Attempted endogenous tissue repair following experimental spinal cord injury in the rat: involvement of cell adhesion molecules L1 and NCAM?
Version of Record online: 24 DEC 2001
© Federation of European Neuroscience Societies
European Journal of Neuroscience
Volume 12, Issue 9, pages 3224–3238, September 2000
How to Cite
Brook, G. A., Houweling, D. A., Gieling, R. G., Hermanns, T., Joosten, E. A. J., Bär, D. P. R., Gispen, W.-H., Schmitt, A. B., Leprince, P., Noth, J. and Nacimiento, W. (2000), Attempted endogenous tissue repair following experimental spinal cord injury in the rat: involvement of cell adhesion molecules L1 and NCAM?. European Journal of Neuroscience, 12: 3224–3238. doi: 10.1046/j.1460-9568.2000.00228.x
- Issue online: 24 DEC 2001
- Version of Record online: 24 DEC 2001
- Received 12 May 2000, accepted 13 June 2000
- traumatic injury
It is widely accepted that the devastating consequences of spinal cord injury are due to the failure of lesioned CNS axons to regenerate. The current study of the spontaneous tissue repair processes following dorsal hemisection of the adult rat spinal cord demonstrates a phase of rapid and substantial nerve fibre in-growth into the lesion that was derived largely from both rostral and caudal spinal tissues.
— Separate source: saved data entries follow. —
-- ==== Sys2Proof/Machine/Product.lean ====
section
/-! DEFINITION. The product array: its descriptors, its queue and its passes (R100 to R112). -/

namespace Sys2Proof.Machine

/-- The four bytes that name no eyelet or no offset (R103, R114). -/
def noIndex : Nat := 0xFFFFFFFF

/-- A pass descriptor as scratch holds it (R103). -/
def readPass (b : List Byte) : PassDesc :=
  let fl := field b 3 1
  { aFmt := field b 0 1, bFmt := field b 1 1, outFmt := field b 2 1, init := bitsAt fl 0 2, write := fl.testBit 2,
    bank := bitsAt fl 3 1, m := field b 4 1, n := field b 5 1, k := field b 8 4, aOff := field b 12 4,
    aStride := field b 16 4, bOff := field b 20 4, bStride := field b 24 4, aScale := field b 28 4, bScale := field b 32 4,
    outOff := field b 36 4, outStride := field b 40 4, outScale := field b 44 4, gate := field b 48 4,
    done := field b 52 4, gateCount := field b 56 8 }

/-- Formats that may be product operands and product outputs (R122). -/
def operandFmt (code : Nat) : Option Fmt := if code = 0x01 || code = 0x02 || code = 0x30 then none else fmtOf code
def outputFmt (code : Nat) : Option Fmt := if code = 0x01 then none else fmtOf code

def Fmt.isZl : Fmt → Bool
  | .zl _ _ => true
  | _ => false

/-- A scale offset is present exactly for a block-scaled format. -/
def scaleOk (f : Fmt) (off : Nat) : Bool := f.scaled == (off != noIndex)

/-- An eyelet field names no eyelet or one of the partition's. -/
def State.eyeletOk (s : State) (p i : Nat) : Bool := i == noIndex || (s.eyeletOf p i).isSome

/-- The fields of a descriptor lie within R103 and the rows of R105 that raise ILLEGAL. -/
def State.passLegal (s : State) (p : Nat) (b : List Byte) (d : PassDesc) : Bool :=
  match operandFmt d.aFmt, operandFmt d.bFmt, outputFmt d.outFmt with
  | some fa, some fb, some fo =>
    bitsAt (field b 3 1) 4 4 == 0 && d.init ≤ 2 && zeroBytes b 6 2 && 1 ≤ d.m && d.m ≤ 64 && 1 ≤ d.n && d.n ≤ 64 &&
    32 ≤ d.k && d.k ≤ 65536 && d.k % 32 == 0 &&
    [d.aOff, d.aStride, d.bOff, d.bStride, d.outOff, d.outStride].all (fun x => x % 64 == 0) &&
    fa.isZl == fb.isZl && scaleOk fa d.aScale && scaleOk fb d.bScale && scaleOk fo d.outScale &&
    (d.init != 2 || fo == .raw) && s.eyeletOk p d.gate && s.eyeletOk p d.done
  | _, _, _ => false

/-- The end of every region that the pass reads or writes (R105); a 6-bit element takes its whole byte (log entry 31). -/
def PassDesc.ends (d : PassDesc) : List Nat :=
  match operandFmt d.aFmt, operandFmt d.bFmt, outputFmt d.outFmt with
  | some fa, some fb, some fo =>
    [d.aOff + (d.m - 1) * d.aStride + rowBytes fa d.k, d.bOff + (d.k - 1) * d.bStride + rowBytes fb d.n] ++
    (if d.write || d.init = 2 then [d.outOff + (d.m - 1) * d.outStride + rowBytes fo d.n] else []) ++
    (if fa.scaled then [d.aScale + d.m * ceilDiv d.k 32] else []) ++
    (if fb.scaled then [d.bScale + d.k / 32 * d.n] else []) ++
    (if fo.scaled && d.write then [d.outScale + d.m * ceilDiv d.n 32] else [])
  | _, _, _ => []

/-- The step fault of a descriptor at scratch offset `desc` whose bytes are `b`: where ILLEGAL and STORE_BOUNDS both
apply, either is raised (log entry 17). -/
def faultOf (s : State) (size desc : Nat) (legal : Bool) (ends : List Nat) : Option Nat × State :=
  let place := (if desc % 64 ≠ 0 then [3] else []) ++ (if size < desc + 64 then [4] else [])
  let codes := if !place.isEmpty then place
    else (if legal then [] else [3]) ++ (if ends.any fun e => size < e then [4] else [])
  if codes.isEmpty then (none, s) else let r := s.pick 3 codes; (some r.1, r.2)

/-- PASS_INSTRUCTION (R105, R106): a full queue leaves the group not ready. -/
def execPassInstruction (t : TileId) (g : Grp) (desc : Nat) (s : State) : Host.Outcome State Fault Refusal :=
  if 4 ≤ (s.tileAt t).passes.length then .next s else
  .next (s.withPath t g fun k y s =>
    let s := s.drainAll t g k.part
    let b := s.scratchRead t desc 64
    let d := readPass b
    match faultOf s (s.scratchSize t) desc (s.passLegal k.part b d) d.ends with
    | (some code, s) => s.stepFault t g (lowestLane y.mask) code y.pc
    | (none, s) => s.setTile t { s.tileAt t with passes := (s.tileAt t).passes ++ [d] })

/-- The done eyelet of a pass counts what it wrote (R107, R108). -/
def State.passDone (s : State) (p : Nat) (d : PassDesc) : State :=
  match outputFmt d.outFmt with
  | none => s
  | some fo => match s.eyeletOf p d.done with | some e => s.eyeCount e (passCount d fo) | none => s

/-- PRODUCT_PASS_START (R107): the pass at the head of the queue starts, or is skipped where its gate is void. -/
def execProductPassStart (t : TileId) (s : State) : Host.Outcome State Fault Refusal :=
  let x := s.tileAt t
  match s.taskOn t, x.passes, x.running with
  | some k, d :: rest, none =>
    if k.phase ≠ .running then .next s else
    let gate : Eyelet := match s.eyeletOf k.part d.gate with | some e => s.eye e | none => ⟨d.gateCount, false⟩
    if gate.void then .next ((s.setTile t { x with passes := rest, status := x.status ||| 32 }).passDone k.part d)
    else if gate.count < d.gateCount || s.clock.slackOpen then .next s
    else .next (s.setTile t { x with passes := rest, running := some d })
  | _, _, _ => .next s

/-- The accumulators of a bank, by row and column. -/
def State.bankOf (s : State) (t b : Nat) (i j : Nat) : Nat := mapGet 0 s.tile.banks ((t * 2 + b) * 4096 + i * 64 + j)

/-- The images of a pass enter its bank. -/
def State.setBank (s : State) (t b : Nat) (rows : List (List Nat)) : State :=
  let bs := rows.zipIdx.foldl (fun m r => mapSetList 0 m ((t * 2 + b) * 4096 + r.2 * 64) r.1) s.tile.banks
  { s with tile := { s.tile with banks := bs } }

/-- PRODUCT_PASS_COMPLETE (R108): the bank, the output and the status are written, and the done eyelet counts. The
operands are those that scratch holds now (log entry 32). -/
def execProductPassComplete (t : TileId) (s : State) : Host.Outcome State Fault Refusal :=
  let x := s.tileAt t
  match s.taskOn t, x.running with
  | some k, some d =>
    match operandFmt d.aFmt, operandFmt d.bFmt, outputFmt d.outFmt with
    | some fa, some fb, some fo =>
      let r := passRun d fa fb fo (s.scratchRead t) (s.bankOf t d.bank) (s.outRound k.part) (s.satMode k.part)
      let s := s.setTile t { x with running := none, status := x.status ||| r.flags.bits }
      let s := r.writes.foldl (fun s w => s.scratchWrite t w.1 w.2) (s.setBank t d.bank r.rows)
      .next (s.passDone k.part d)
    | _, _, _ => .next s
  | _, _ => .next s

end Sys2Proof.Machine
end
The response was characterized by increasing numbers of axons traversing the clearly defined interface between the lesion and the adjacent intact spinal cord, beginning by 5 days post operation (p.o.). Having penetrated the lesion, axons became associated with a framework of NGFr-positive non-neuronal cells (Schwann cells and leptomeningeal cells). Surprisingly few of these axons were derived from CGRP- or SP-immunoreactive dorsal root ganglion neurons. At the longest survival time (56 days p.o.), there was a marked shift in the overall orientation of fibres from a largely rostro-caudal to a dorso-ventral axis. Attempts to identify which recognition molecules may be important for these re-organizational processes during attempted tissue repair demonstrated the widespread and intense expression of the cell adhesion molecules (CAM) L1 and N-CAM. Double immunofluorescence suggested that both Schwann cells and leptomeningeal cells contributed to the pattern of CAM expression associated with the cellular framework within the lesion.